A pretty comprehensive review of alcohols and anesthetics was made by Frangopol et al. from Bulgarian (click for full pdf) uses compression isotherms. When adding a anesthetic like alcohol two things can happen either expansion or condensation of the film. It is known that alcohols that form hydrogen bonds with water molecule are thought to disrupt normal membrane function by penetrating into membrane domains and hydrophobically interacting with the membranes. Increasing the alcohol concentration thus will cause increase in membrane fluidity. When the surface tension in the compression isotherm was measured it was confirmed that this could produce condensation in the membrane. So ethanol can both penetrate the film and lower the substrate surface tension. The alcohol also affects the phase transition temperature as well. Based on the observations from the compression isotherms, calorimetry and some other experiments, the partitioning of alcohol into lipid membranes is governed by three major forces: (i) hydrophobic repulsion between alcohol and water (strongly favoring membrane partitioning); (ii) a much weaker attraction of the polar group of the alcohol to the head group of the lipids, and (iii) a weak repulsive effect due to the intercalation of the alcohol acyl group into the lipid bilayer.

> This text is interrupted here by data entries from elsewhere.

/-- A call begins at a free port (R211, R212, R214). In DONE, on a discovered nonzero channel with an input that fits, it
takes SEQ, which advances modulo 16, and its window writes come next. On channel 0 or a channel not discovered it is
refused, and else so is an input that does not fit (R211, R212, K-18; the names and their order are the model's, log 24).
Before DONE it takes its tag and has no window to write, so its SEND comes next (R211, R242; the model's reading, log
23). That SEQ advances in the step that begins the call, before any window write, is the model's choice (log 39). -/
def Obligations.CallTakesTheSequenceTag : Prop :=
  ∀ (s : State) (r : CallRequest) (rest : List Event), s.config.wf = true → s.agenda = .beginCall r :: rest →
    s.curCmd = .none → s.request = none → s.call = none →
    ∃ q : BitVec 4, q.toNat = (s.seq.toNat + 1) % 16 ∧
      (s.fsm = .done → r.channel ≠ 0 → r.channel ∈ s.epList →
        (s.config.callBufOffset + r.input.length ≤ s.resvLimit.toNat →
          step s = .next { s with
            agenda := rest, seq := q,
            call := some ⟨r, s.seq, .writing (s.resvBase.toNat + s.config.callBufOffset) r.input⟩ }) ∧
        (s.resvLimit.toNat < s.config.callBufOffset + r.input.length → step s = .refused .inputTooLong)) ∧
      (s.fsm = .done → (r.channel = 0 ∨ r.channel ∉ s.epList) → step s = .refused .channelNotDiscovered) ∧
      (s.fsm ≠ .done → ∃ addr, step s = .next { s with
        agenda := rest, seq := q, call := some ⟨r, s.seq, .writing addr []⟩ })

/-- One window write of a call (R212): WINDOW_ACCESS_BYTES bytes of the input, a last partial word padded with zeros; no
other byte of memory changes. That is so while the write keeps R74's order; a call begun while another SEND of HOST
awaits its reply, which R296 forbids, leaves any bytes there, by a free value (the model's choice, logs 36 and 37). A
misaligned write is refused (R71, K-18; log 24, which counts a width of 0 as misaligned). That a padded last word is not
tested against the window's extent is log 29. -/
def Obligations.CallWritesOneWindowWord : Prop :=
  ∀ (s : State) (c : Call) (addr : Nat) (rest : List Byte), s.config.wf = true → s.agenda = [.continueCall] →
    s.curCmd = .none → s.request = none → s.call = some c → c.phase = .writing addr rest → rest ≠ [] →
    s.mem.wf = true →
    (0 < s.config.windowAccessBytes → addr % s.config.windowAccessBytes = 0 → ∃ (m' : Memory) (n : Nat),
      step s = .next { s with
        agenda := [], mem := m', freeCtr := n,
        call := some { c with
          phase := .writing (addr + s.config.windowAccessBytes) (rest.drop s.config.windowAccessBytes) } } ∧
      (writeOrdered s = true → n = s.freeCtr ∧
        ∀ k, k < s.config.windowAccessBytes → readByte m' (addr + k) = (rest[k]?).getD 0) ∧
      (writeOrdered s = false → n = s.freeCtr + 1) ∧
      ∀ x, (x < addr ∨ addr + s.config.windowAccessBytes ≤ x) → readByte m' x = readByte s.mem x) ∧
    ((s.config.windowAccessBytes = 0 ∨ addr % s.config.windowAccessBytes ≠ 0) →
      step s = .refused .misalignedWindow)

/-- With its input written a call presents SEND of its request (R213, R215): CALL_ENCODE's words, the channel in word 1
bits 7:0. The SEND, with that tag, is then the command of HOST's exchange (R74; the record is the model's, log 36). -/
def Obligations.CallPresentsItsRequest : Prop :=
  ∀ (s : State) (c : Call) (addr : Nat), s.config.wf = true → s.agenda = [.continueCall] →
    s.curCmd = .none → s.request = none → s.call = some c → c.phase = .writing addr [] →
    ∃ (cmd w1 : Word) (m : Message), cmd.toNat = 0x03 ∧
      m = Config.callEncode c.req.command c.req.key c.req.input.length c.seq ∧
      w1.toNat % 2 ^ 8 = c.req.channel.toNat ∧ w1.toNat / 2 ^ 8 = m.w1.toNat / 2 ^ 8 ∧
      step s = .next { s with
        agenda := [], request := some ⟨cmd, m.w0, w1⟩,
        exchange := { exchangeNow s with command := some (.send c.req.channel) },
        call := some { c with phase := .awaitSend } }

/-- One window read of a call (R216): the next bytes of the reply, at most those still wanted; with none left the call
ends with OK and the bytes read. The bytes are those of memory while the read keeps R74's order; while another SEND of
HOST awaits its reply, which R296 forbids, they are a free value's (the model's choice, logs 36 and 37). A misaligned
read is refused (R71, K-18; log 24, which counts a width of 0 as misaligned). That the copy-out is not tested against the
window's extent is the model's choice (log 35). -/
def Obligations.CallReadsOneWindowWord : Prop :=
  ∀ (s : State) (c : Call) (addr remaining : Nat) (got : List Byte), s.config.wf = true →
    s.agenda = [.continueCall] → s.curCmd = .none → s.request = none → s.call = some c →
    c.phase = .reading addr remaining got →
    (remaining = 0 → step s = .next { s with agenda := [], call := none, callResult := some ⟨.ok, got⟩ }) ∧
    (0 < remaining → 0 < s.config.windowAccessBytes → addr % s.config.windowAccessBytes = 0 →
      ∃ (more : List Byte) (n : Nat), more.length = min s.config.windowAccessBytes remaining ∧
        (readOrdered s = true → n = s.freeCtr ∧ ∀ k b, more[k]? = some b → b = readByte s.mem (addr + k)) ∧
        (readOrdered s = false → n = s.freeCtr + 1) ∧
        step s = .next { s with
          agenda := [], freeCtr := n,
          call := some ⟨c.req, c.seq, .reading (addr + s.config.windowAccessBytes)
            (remaining - s.config.windowAccessBytes) (got ++ more)⟩ }) ∧
    (0 < remaining → (s.config.windowAccessBytes = 0 ∨ addr % s.config.windowAccessBytes ≠ 0) →
      step s = .refused .misalignedWindow)

/-- The outcomes of a call's SEND and of its reply (R214 to R217). A SEND that completed with OK is followed by RECV of
the call's channel; a SEND or RECV that did not complete with OK ends the call with its status; a reply with a wrong tag
faults, else the call ends with Nak or ShortData, or the copy-out begins. The order of the tag check is the model's
(log 25), and so is HOST's record of its exchange (log 36). -/
def Obligations.CallReplyOutcomes : Prop :=
  ∀ (s : State) (c : Call) (r : Response), s.config.wf = true → s.agenda = [.continueCall] → s.curCmd = .none →
    s.request = none → s.call = some c → s.response = some r →
    (c.phase = .awaitSend → r.status = .ok → ∃ cmd : Word, cmd.toNat = 0x04 + c.req.channel.toNat * 2 ^ 8 ∧
      step s = .next { s with
        agenda := [], request := some ⟨cmd, 0, 0⟩,
        exchange := { exchangeNow s with command := some (.recv c.req.channel) },
        call := some { c with phase := .awaitRecv } }) ∧
    ((c.phase = .awaitSend ∨ c.phase = .awaitRecv) → r.status ≠ .ok →
      step s = .next { s with agenda := [], call := none, callResult := some ⟨r.status, []⟩ }) ∧
    (c.phase = .awaitRecv → r.status = .ok →
      ((Config.callDecode ⟨r.res0, r.res1⟩).seq ≠ c.seq → step s = .fault .replySeqMismatch) ∧
      ((Config.callDecode ⟨r.res0, r.res1⟩).seq = c.seq →
        ((Config.callDecode ⟨r.res0, r.res1⟩).ok = false →
          step s = .next { s with agenda := [], call := none, callResult := some ⟨.nak, []⟩ }) ∧
        ((Config.callDecode ⟨r.res0, r.res1⟩).ok = true →
          (Config.callDecode ⟨r.res0, r.res1⟩).length < c.req.capacity →
          step s = .next { s with agenda := [], call := none, callResult := some ⟨.shortData, []⟩ }) ∧
        ((Config.callDecode ⟨r.res0, r.res1⟩).ok = true →
          c.req.capacity ≤ (Config.callDecode ⟨r.res0, r.res1⟩).length →
          step s = .next { s with
            agenda := [],
            call := some { c with
              phase := .reading (s.resvBase.toNat + s.config.callBufOffset) c.req.capacity [] } })))
end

It is a subject of much debate as to whether ethanol and anesthetics just affect the membrane and change the membrane proteins (embedded in the membrane) or whether ethanol and anesthetics disrupt the proteins directly. The lipophilicity of ethanol and anesthetics as well as the very fast action of them makes me think more of the former being the more likely theory but it does not exclude the possibility for specific receptors.
PS1 One way to relieve some of these symptoms is to eat fatty foods (or just don't drink). This is one reason why eating a big burger after a night of binge drinking might help you literally squeeze the ethanol out of the membranes so you can excrete it.
PS2 An interesting fact about redheads is that they need more anesthetic than others due to a defects in the melanocortin-1 receptor gene (MC1R) which also gives leads to the phenotype of redhair. This gene MC1R gene may be involved with complex neuromodulatory regulation within the central nervous system and it is not quite clear as to whether a specific anesthetic attaches to it.